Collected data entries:
__________________________________________________
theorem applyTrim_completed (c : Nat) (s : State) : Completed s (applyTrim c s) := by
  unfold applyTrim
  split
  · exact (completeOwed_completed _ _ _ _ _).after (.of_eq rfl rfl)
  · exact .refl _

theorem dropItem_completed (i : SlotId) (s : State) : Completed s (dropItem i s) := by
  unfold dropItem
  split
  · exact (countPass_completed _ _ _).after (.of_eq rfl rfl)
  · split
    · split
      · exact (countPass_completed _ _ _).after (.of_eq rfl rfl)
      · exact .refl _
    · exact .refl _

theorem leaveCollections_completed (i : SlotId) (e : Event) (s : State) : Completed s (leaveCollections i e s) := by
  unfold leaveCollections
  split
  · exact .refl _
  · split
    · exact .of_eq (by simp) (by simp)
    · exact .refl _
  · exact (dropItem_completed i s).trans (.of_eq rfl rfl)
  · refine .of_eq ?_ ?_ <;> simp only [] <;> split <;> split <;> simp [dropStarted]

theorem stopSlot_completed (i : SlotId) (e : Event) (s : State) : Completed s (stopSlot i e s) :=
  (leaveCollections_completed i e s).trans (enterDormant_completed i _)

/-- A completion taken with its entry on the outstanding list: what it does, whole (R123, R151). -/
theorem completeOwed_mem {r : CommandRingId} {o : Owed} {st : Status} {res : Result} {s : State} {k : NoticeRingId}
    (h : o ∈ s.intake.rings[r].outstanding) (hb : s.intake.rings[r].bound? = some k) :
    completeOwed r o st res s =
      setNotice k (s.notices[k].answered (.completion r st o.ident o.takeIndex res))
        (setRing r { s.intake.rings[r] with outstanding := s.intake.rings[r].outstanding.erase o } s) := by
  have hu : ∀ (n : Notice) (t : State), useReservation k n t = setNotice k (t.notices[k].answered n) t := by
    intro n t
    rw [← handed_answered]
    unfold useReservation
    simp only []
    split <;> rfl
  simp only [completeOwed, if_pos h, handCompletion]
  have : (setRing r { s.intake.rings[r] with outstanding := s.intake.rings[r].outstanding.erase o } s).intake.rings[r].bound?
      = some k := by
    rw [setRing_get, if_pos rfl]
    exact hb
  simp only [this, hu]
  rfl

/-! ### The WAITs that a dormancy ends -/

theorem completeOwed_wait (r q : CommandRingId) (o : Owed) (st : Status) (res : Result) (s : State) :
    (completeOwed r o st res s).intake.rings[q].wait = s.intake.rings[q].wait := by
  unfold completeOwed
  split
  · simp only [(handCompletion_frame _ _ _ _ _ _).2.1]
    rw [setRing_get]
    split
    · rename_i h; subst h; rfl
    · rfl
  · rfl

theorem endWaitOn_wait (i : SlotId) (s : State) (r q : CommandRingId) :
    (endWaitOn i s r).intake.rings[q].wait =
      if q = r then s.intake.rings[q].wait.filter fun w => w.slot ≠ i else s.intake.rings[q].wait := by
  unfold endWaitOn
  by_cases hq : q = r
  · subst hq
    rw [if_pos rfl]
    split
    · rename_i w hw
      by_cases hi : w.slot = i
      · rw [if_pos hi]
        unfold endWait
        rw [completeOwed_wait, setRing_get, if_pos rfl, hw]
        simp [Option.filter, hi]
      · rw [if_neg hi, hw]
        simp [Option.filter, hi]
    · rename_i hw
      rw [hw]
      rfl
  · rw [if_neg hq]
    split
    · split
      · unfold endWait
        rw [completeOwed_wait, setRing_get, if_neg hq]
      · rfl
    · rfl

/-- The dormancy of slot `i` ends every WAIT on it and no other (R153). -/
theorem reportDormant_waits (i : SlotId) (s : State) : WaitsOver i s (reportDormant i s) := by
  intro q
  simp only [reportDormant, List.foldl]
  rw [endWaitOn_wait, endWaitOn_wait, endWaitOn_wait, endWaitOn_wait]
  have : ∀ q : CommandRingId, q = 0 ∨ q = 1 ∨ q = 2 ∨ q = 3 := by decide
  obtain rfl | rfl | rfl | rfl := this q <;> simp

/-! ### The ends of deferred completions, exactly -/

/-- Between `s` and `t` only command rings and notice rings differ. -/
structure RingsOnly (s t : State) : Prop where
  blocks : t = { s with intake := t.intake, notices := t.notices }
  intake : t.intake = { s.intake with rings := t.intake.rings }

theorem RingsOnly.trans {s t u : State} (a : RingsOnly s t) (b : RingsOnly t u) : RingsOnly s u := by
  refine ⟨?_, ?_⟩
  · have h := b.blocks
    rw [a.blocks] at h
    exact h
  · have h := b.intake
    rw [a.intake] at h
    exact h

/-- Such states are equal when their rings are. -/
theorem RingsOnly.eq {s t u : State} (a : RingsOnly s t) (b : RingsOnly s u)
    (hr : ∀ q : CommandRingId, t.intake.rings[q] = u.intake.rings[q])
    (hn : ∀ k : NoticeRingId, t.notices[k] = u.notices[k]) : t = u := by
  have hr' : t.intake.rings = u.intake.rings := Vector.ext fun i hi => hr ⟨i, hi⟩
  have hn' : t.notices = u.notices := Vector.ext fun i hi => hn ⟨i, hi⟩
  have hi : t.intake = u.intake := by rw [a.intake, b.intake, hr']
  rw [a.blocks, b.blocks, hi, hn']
__________________________________________________
Try it:
Filter the records down to the lines that contain the string "some", and copy those lines.

Your response:
    (h : o ∈ s.intake.rings[r].outstanding) (hb : s.intake.rings[r].bound? = some k) :
      = some k := by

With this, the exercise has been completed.